John Jackson

Personal information
- Birth name: John Jackson Madden
- Date of birth: 5 September 1885
- Place of birth: Irvine, Scotland
- Position(s): Inside left

Senior career*
- Years: Team / Apps / (Gls)
- 1906–1908: Irvine Victoria
- 1908–1909: Ardeer Thistle
- 1909: Irvine Meadow
- 1909–1913: Clyde / 112 / (17)
- 1913–1919: Leeds City / 54 / (10)
- 1915–1916: → Ayr United (loan) / 19 / (12)
- 1916–1917: → Clyde (loan) / 25 / (4)
- 1917–1918: → Celtic (loan) / 21 / (3)
- 1918: → Celtic (loan) / 6 / (1)
- 1919: → Clydebank (loan) / 11 / (0)
- 1919: Motherwell / 6 / (0)
- 1919–1922: Dundee / 76 / (2)
- 1920: → Stevenston United (loan)
- Total:  / 330 / (49)

International career
- 1912: Scottish League XI / 1 / (0)

= John Jackson (footballer, born 1885) =

Scottish footballer

John Jackson (born 5 September 1885) (Note: Several sources provide his full name as John Bertram Jackson, born in 1893, but research has confirmed this was a different person. He was also four years older than shown in most official records, including his marriage certificate and the 1911 census, although earlier census returns recorded his true age as confirmed in his birth certificate.) was a Scottish footballer who played for clubs including Clyde, Leeds City, Ayr United, Celtic and Dundee, mainly as an inside left although he could also perform at wing half.

In the early part of his career with Clyde, he appeared in the Scottish Cup finals of 1910 and 1912, finishing on the losing side on both occasions.

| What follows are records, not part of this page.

-- ==== Sys2Proof/Safety.lean ====
section
/-! DEFINITION. What the rules promise of every state and every request: the bounds and agreements of the records that each step keeps, and the
type and tag of a request. -/

namespace Sys2Proof

/-- The type code and the tag of a host request (11 "The host frame"). -/
def Instr.request? : Instr → Option (Nat × Nat)
  | .denomSet r => some (0x01, r.tag)
  | .openingSet r => some (0x02, r.tag)
  | .dayBegin r => some (0x03, r.tag)
  | .dayStatus r => some (0x04, r.tag)
  | .journalRead r => some (0x05, r.tag)
  | .takeTill r => some (0x10, r.tag)
  | .releaseTill r => some (0x11, r.tag)
  | .post r => some (0x12, r.tag)
  | .void r => some (0x13, r.tag)
  | .countBegin r => some (0x14, r.tag)
  | .countDeclare r => some (0x15, r.tag)
  | .countAbandon r => some (0x16, r.tag)
  | .transferOffer r => some (0x17, r.tag)
  | .transferAccept r => some (0x18, r.tag)
  | .transferReject r => some (0x19, r.tag)
  | .tillStatus r => some (0x1A, r.tag)
  | .limitSet r => some (0x20, r.tag)
  | .limitClear r => some (0x21, r.tag)
  | .limitArm r => some (0x22, r.tag)
  | .signOn r => some (0x28, r.tag)
  | .signOff r => some (0x29, r.tag)
  | .stationSetup r => some (0x2A, r.tag)
  | .stationStatus r => some (0x2B, r.tag)
  | .display r => some (0x30, r.tag)
  | .readInput r => some (0x31, r.tag)
  | .lineTestStart r => some (0x32, r.tag)
  | .lineTestStop r => some (0x33, r.tag)
  | .scanSet r => some (0x34, r.tag)
  | .scanStatus r => some (0x35, r.tag)
  | .assignPrinter r => some (0x40, r.tag)
  | .printerHold r => some (0x41, r.tag)
  | .printerFree r => some (0x42, r.tag)
  | .printerReset r => some (0x43, r.tag)
  | .printerStatus r => some (0x44, r.tag)
  | .printSubmit r => some (0x48, r.tag)
  | .printCancel r => some (0x49, r.tag)
  | .jobStatus r => some (0x4A, r.tag)
  | .cutArm r => some (0x50, r.tag)
  | .cutDisarm r => some (0x51, r.tag)
  | .cutStatus r => some (0x52, r.tag)
  | .sendConfig r => some (0x58, r.tag)
  | .sendStart r => some (0x59, r.tag)
  | .sendResume r => some (0x5A, r.tag)
  | .sendRestart r => some (0x5B, r.tag)
  | .sendStatus r => some (0x5C, r.tag)
  | .readNotices r => some (0x60, r.tag)
  | .timeSet r => some (0x61, r.tag)
  | .identify r => some (0x62, r.tag)
  | .restart r => some (0x63, r.tag)
  | _ => none

/-- The payload of a host request fits the layout of its type (R190). -/
def Instr.fits : Instr → Bool
  | .denomSet r => r.fields.isSome
  | .openingSet r => r.fields.isSome
  | .dayBegin r => r.fields.isSome
  | .dayStatus r => r.fields.isSome
  | .journalRead r => r.fields.isSome
  | .takeTill r => r.fields.isSome
  | .releaseTill r => r.fields.isSome
  | .post r => r.fields.isSome
  | .void r => r.fields.isSome
  | .countBegin r => r.fields.isSome
  | .countDeclare r => r.fields.isSome
  | .countAbandon r => r.fields.isSome
  | .transferOffer r => r.fields.isSome
  | .transferAccept r => r.fields.isSome
  | .transferReject r => r.fields.isSome
  | .tillStatus r => r.fields.isSome
  | .limitSet r => r.fields.isSome
  | .limitClear r => r.fields.isSome
  | .limitArm r => r.fields.isSome
  | .signOn r => r.fields.isSome
  | .signOff r => r.fields.isSome
  | .stationSetup r => r.fields.isSome
  | .stationStatus r => r.fields.isSome
  | .display r => r.fields.isSome
  | .readInput r => r.fields.isSome
  | .lineTestStart r => r.fields.isSome
  | .lineTestStop r => r.fields.isSome
  | .scanSet r => r.fields.isSome
  | .scanStatus r => r.fields.isSome
  | .assignPrinter r => r.fields.isSome
  | .printerHold r => r.fields.isSome
  | .printerFree r => r.fields.isSome
  | .printerReset r => r.fields.isSome
  | .printerStatus r => r.fields.isSome
  | .printSubmit r => r.fields.isSome
  | .printCancel r => r.fields.isSome
  | .jobStatus r => r.fields.isSome
  | .cutArm r => r.fields.isSome
  | .cutDisarm r => r.fields.isSome
  | .cutStatus r => r.fields.isSome
  | .sendConfig r => r.fields.isSome
  | .sendStart r => r.fields.isSome
  | .sendResume r => r.fields.isSome
  | .sendRestart r => r.fields.isSome
  | .sendStatus r => r.fields.isSome
  | .readNotices r => r.fields.isSome
  | .timeSet r => r.fields.isSome
  | .identify r => r.fields.isSome
  | .restart r => r.fields.isSome
  | _ => true

/-- The rows of the run-out of one timer, and of the second that meets the trigger time of the cut. -/
def Instr.isRunOut : Instr → Bool
  | .transferExpiry _ => true
  | .transferReturnRetry _ => true
  | .graceExpiry _ => true
  | .jobWaitTimeout _ => true
  | .probeTimerRunout _ => true
  | .offlineClearInterval _ => true
  | .ackTimeout => true
  | .echoTimeout => true
  | .holdTimeout => true
  | .cutTrigger => true
  | _ => false

/-- The rows of power, RESET, the carrier and the tick, which act on a part that is off or held in RESET. -/
def Instr.reachesStopped : Instr → Bool
  | .powerOn .. => true
  | .lossOfMainPower => true
  | .resetAssert => true
  | .resetRelease _ => true
  | .clockTick => true
  | .carrierArrival => true
  | .carrierLoss => true
  | _ => false

end Sys2Proof

namespace Sys2Proof.Machine

open Sys2Proof

/-- The notice queue holds at most 32 notices (R191). -/
def NoticesBounded (s : State) : Prop := s.hlc.notices.length ≤ 32

/-- The journal holds at most 4096 entries, whose numbers form one unbroken run that ends below the next sequence number;
numbers start at 1 and end at 4294967295 (R8, R13). -/
def JournalRuns (s : State) : Prop :=
  s.dju.journal.length ≤ 4096 ∧ s.dju.journal.length < s.dju.nextSeq ∧ s.dju.nextSeq ≤ 4294967296 ∧
    ∀ (i : Nat) (h : i < s.dju.journal.length), s.dju.journal[i].seq + (s.dju.journal.length - i) = s.dju.nextSeq

/-- No till holds a count above 65535 (R26). -/
def CountsInRange (s : State) : Prop := ∀ (t : Till) (d : Denom), (s.till t).counts[d] ≤ 65535

/-- The clock holds a time of day and a date, and stands at 0 while it is invalid (R193). -/
def ClockLegal (s : State) : Prop :=
  s.hlc.clock.time ≤ 86399 ∧ s.hlc.clock.date ≤ 65535 ∧
    (s.hlc.clock.valid = false → s.hlc.clock.time = 0 ∧ s.hlc.clock.date = 0)

/-- A till has a holder exactly in OPEN, COUNTING and BALANCED, and a till's holder and a station's held till name each
other (R26, R63). -/
def HoldsAgree (s : State) : Prop :=
  (∀ t : Till, (s.till t).holder.isSome = true ↔
      (s.till t).state = .opened ∨ (s.till t).state = .counting ∨ (s.till t).state = .balanced) ∧
    ∀ (t : Till) (st : Station), (s.till t).holder = some st ↔ s.held st = some t

/-- The transfer table holds at most 8 records, the job table 24, an output queue 8 updates and an input queue 16
entries (R40, R91, R94, R124). -/
def TablesBounded (s : State) : Prop :=
  s.tlu.transfers.length ≤ 8 ∧ s.pjq.jobs.length ≤ 24 ∧
    ∀ st : Station, (s.line st).output.length ≤ 8 ∧ (s.line st).input.length ≤ 16

/-- Every timer stands within its range (R40, R66, R105, R124, R166, R175). -/
def TimersInRange (s : State) : Prop :=
  (∀ x ∈ s.tlu.transfers, x.remaining ≤ 300) ∧ (∀ (st : Station) (o : SignOn) (g : Nat), s.presence st = .lost o g → g ≤ 600) ∧
    (∀ j ∈ s.pjq.jobs, ∀ w : Nat, j.wait = some w → w ≤ 180) ∧ (∀ p : Printer, (s.printer p).timer ≤ 5) ∧
    (∀ n : Nat, s.hos.ackTimer = some n → n ≤ 20) ∧ (∀ n : Nat, s.hos.holdTimer = some n → n ≤ 600) ∧
    ∀ n : Nat, s.hos.test.echoTimer = some n → n ≤ 2

/-- The send record is IDLE exactly while no batch is outstanding, and its batch day is the cut record's day (R166). -/
def SendFollowsCut (s : State) : Prop :=
  (s.hos.state = .idle ↔ s.hos.batch = none) ∧ s.hos.batch.map (·.day) = s.dju.cutRecord.map (·.day)

/-- No timer that runs stands at 0: a transfer's does exactly while its return waits (R44, R72, R112, R113, R139, R175). -/
def TimersRun (s : State) : Prop :=
  (∀ x ∈ s.tlu.transfers, x.waiting = decide (x.remaining = 0)) ∧
    (∀ (st : Station) (o : SignOn) (g : Nat), s.presence st = .lost o g → 1 ≤ g) ∧
    (∀ j ∈ s.pjq.jobs, ∀ w : Nat, j.wait = some w → 1 ≤ w) ∧
    (∀ p : Printer, (s.printer p).device ≠ .fault → 1 ≤ (s.printer p).timer) ∧
    (∀ n : Nat, s.hos.ackTimer = some n → 1 ≤ n) ∧ (∀ n : Nat, s.hos.holdTimer = some n → 1 ≤ n) ∧
    ∀ n : Nat, s.hos.test.echoTimer = some n → 1 ≤ n

/-- The oldest unacknowledged block is a block of the batch. While main power is present, the window is empty outside SENDING
and HELD, and there it holds at most four blocks that follow one another from the oldest unacknowledged one; in SENDING all
that may be handed have been. The ack timer runs exactly in SENDING, the hold timer in HELD and the echo timer in TESTING
(R166, R175, R177, R181). -/
def SendRuns (s : State) : Prop :=
  (∀ b : Batch, s.hos.batch = some b → 1 ≤ b.oldest ∧ b.oldest ≤ b.blocks) ∧
    (s.pins.powered = true →
      (s.hos.ackTimer.isSome = true ↔ s.hos.state = .sending) ∧ (s.hos.holdTimer.isSome = true ↔ s.hos.state = .held) ∧
      (s.hos.test.echoTimer.isSome = true ↔ s.hos.state = .testing) ∧
      (s.hos.state ≠ .sending → s.hos.state ≠ .held → s.hos.window = []) ∧
      (s.hos.state ≠ .sending → s.hos.state ≠ .held → s.hos.state ≠ .testing → s.hos.next = none) ∧
      (s.hos.state = .testing → ∃ b : Batch, s.hos.batch = some b ∧ s.hos.next = some b.oldest) ∧
      ((s.hos.state = .sending ∨ s.hos.state = .held) → ∃ (b : Batch) (n : Nat), s.hos.batch = some b ∧ s.hos.next = some n ∧
        s.hos.window.length ≤ 4 ∧ s.hos.window.map (·.1) = List.range' b.oldest s.hos.window.length ∧
        b.oldest + s.hos.window.length ≤ b.blocks + 1 ∧ b.oldest ≤ n ∧ n ≤ b.oldest + s.hos.window.length ∧
        (∀ w ∈ s.hos.window, w.2 ≤ 3) ∧
        (s.hos.state = .sending → n = b.oldest + s.hos.window.length ∧ n = min (b.blocks + 1) (b.oldest + 4))))

/-- The table's jobs have ids of their own and at most 24 stand in it, and a job has a printer exactly in STARTED, PRINTING
and PAGE_TURN. While main power is present, printers and jobs name each other, a bound printer's device state is its job's,
and a printer without a job is OFFLINE, IDLE or in FAULT (R105, R106, R119, R124, R126). -/
def BindingsAgree (s : State) : Prop :=
  s.pjq.jobs.length ≤ 24 ∧ (s.pjq.jobs.map (·.id)).Nodup ∧
    (∀ j ∈ s.pjq.jobs, j.printer.isSome = true ↔ j.state = .started ∨ j.state = .printing ∨ j.state = .pageTurn) ∧
    (s.pins.powered = true →
      (∀ p : Printer, ∀ id ∈ (s.printer p).bound, ∃ j ∈ s.pjq.jobs, j.id = id ∧ j.printer = some p) ∧
      (∀ j ∈ s.pjq.jobs, ∀ p : Printer, j.printer = some p → (s.printer p).bound = some j.id ∧
        (s.printer p).device = match j.state with | .started => .waitingBook | .printing => .printing | _ => .pageTurn) ∧
      ∀ p : Printer, (s.printer p).bound = none →
        (s.printer p).device = .offline ∨ (s.printer p).device = .idle ∨ (s.printer p).device = .fault)

/-- The journal holds entries of at most two days: with the cut record absent all are of the current day; with it present
those of its day stand at the head, before those of the current day, another day. No arming stands beside a cut record, and
before the first day nothing stands that could bring an entry: no transfer, no job, no till OPEN or COUNTING (R16, R151). -/
def DaysInOrder (s : State) : Prop :=
  (s.cut.isSome = true → s.dju.cutRecord = none) ∧
    match s.dju.day, s.dju.cutRecord with
    | none, c => c = none ∧ s.dju.journal = [] ∧ s.cut = none ∧ s.tlu.transfers = [] ∧ s.pjq.jobs = [] ∧
        ∀ t : Till, (s.till t).state ≠ .opened ∧ (s.till t).state ≠ .counting
    | some d, none => ∀ e ∈ s.dju.journal, e.day = d.number
    | some d, some c => c.day ≠ d.number ∧ ∃ old new : List Entry, s.dju.journal = old ++ new ∧
        (∀ e ∈ old, e.day = c.day) ∧ ∀ e ∈ new, e.day = d.number

/-- What an entry brings into the branch of a denomination, or takes out of it, while it is LIVE (R28). -/
def flowOf (x : Denom) (e : Entry) : Int :=
  let count := ((e.breakdown.getD []).lookup x).getD 0
  match e.status, e.kind with
  | .live, .cashIn => count
  | .live, .delivery => count
  | .live, .adjust => count
  | .live, .cashOut => -count
  | .live, .cashReturn => -count
  | _, _ => 0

With the English Football League suspended during World War I, he returned to his native Ayrshire and played for several Scottish clubs on loan from Leeds City, while working in the Nobel Enterprises explosives factory, later serving in the Royal Scots Fusiliers. During one of these wartime spells, he was in the Celtic team which won the 1918 War Fund Shield, and appeared in six Scottish Football League matches as the club won the title, though it is doubtful that he would have been presented with a medal. The previous year he had been granted permission to turn out for Rangers on the same basis, but it appears he never played in a first team game for them, and soon joined Celtic instead.

Jackson played in the annual Home Scots v Anglo-Scots trial match in 1910 and was selected once for the Scottish Football League XI in 1912, but never received a full international cap.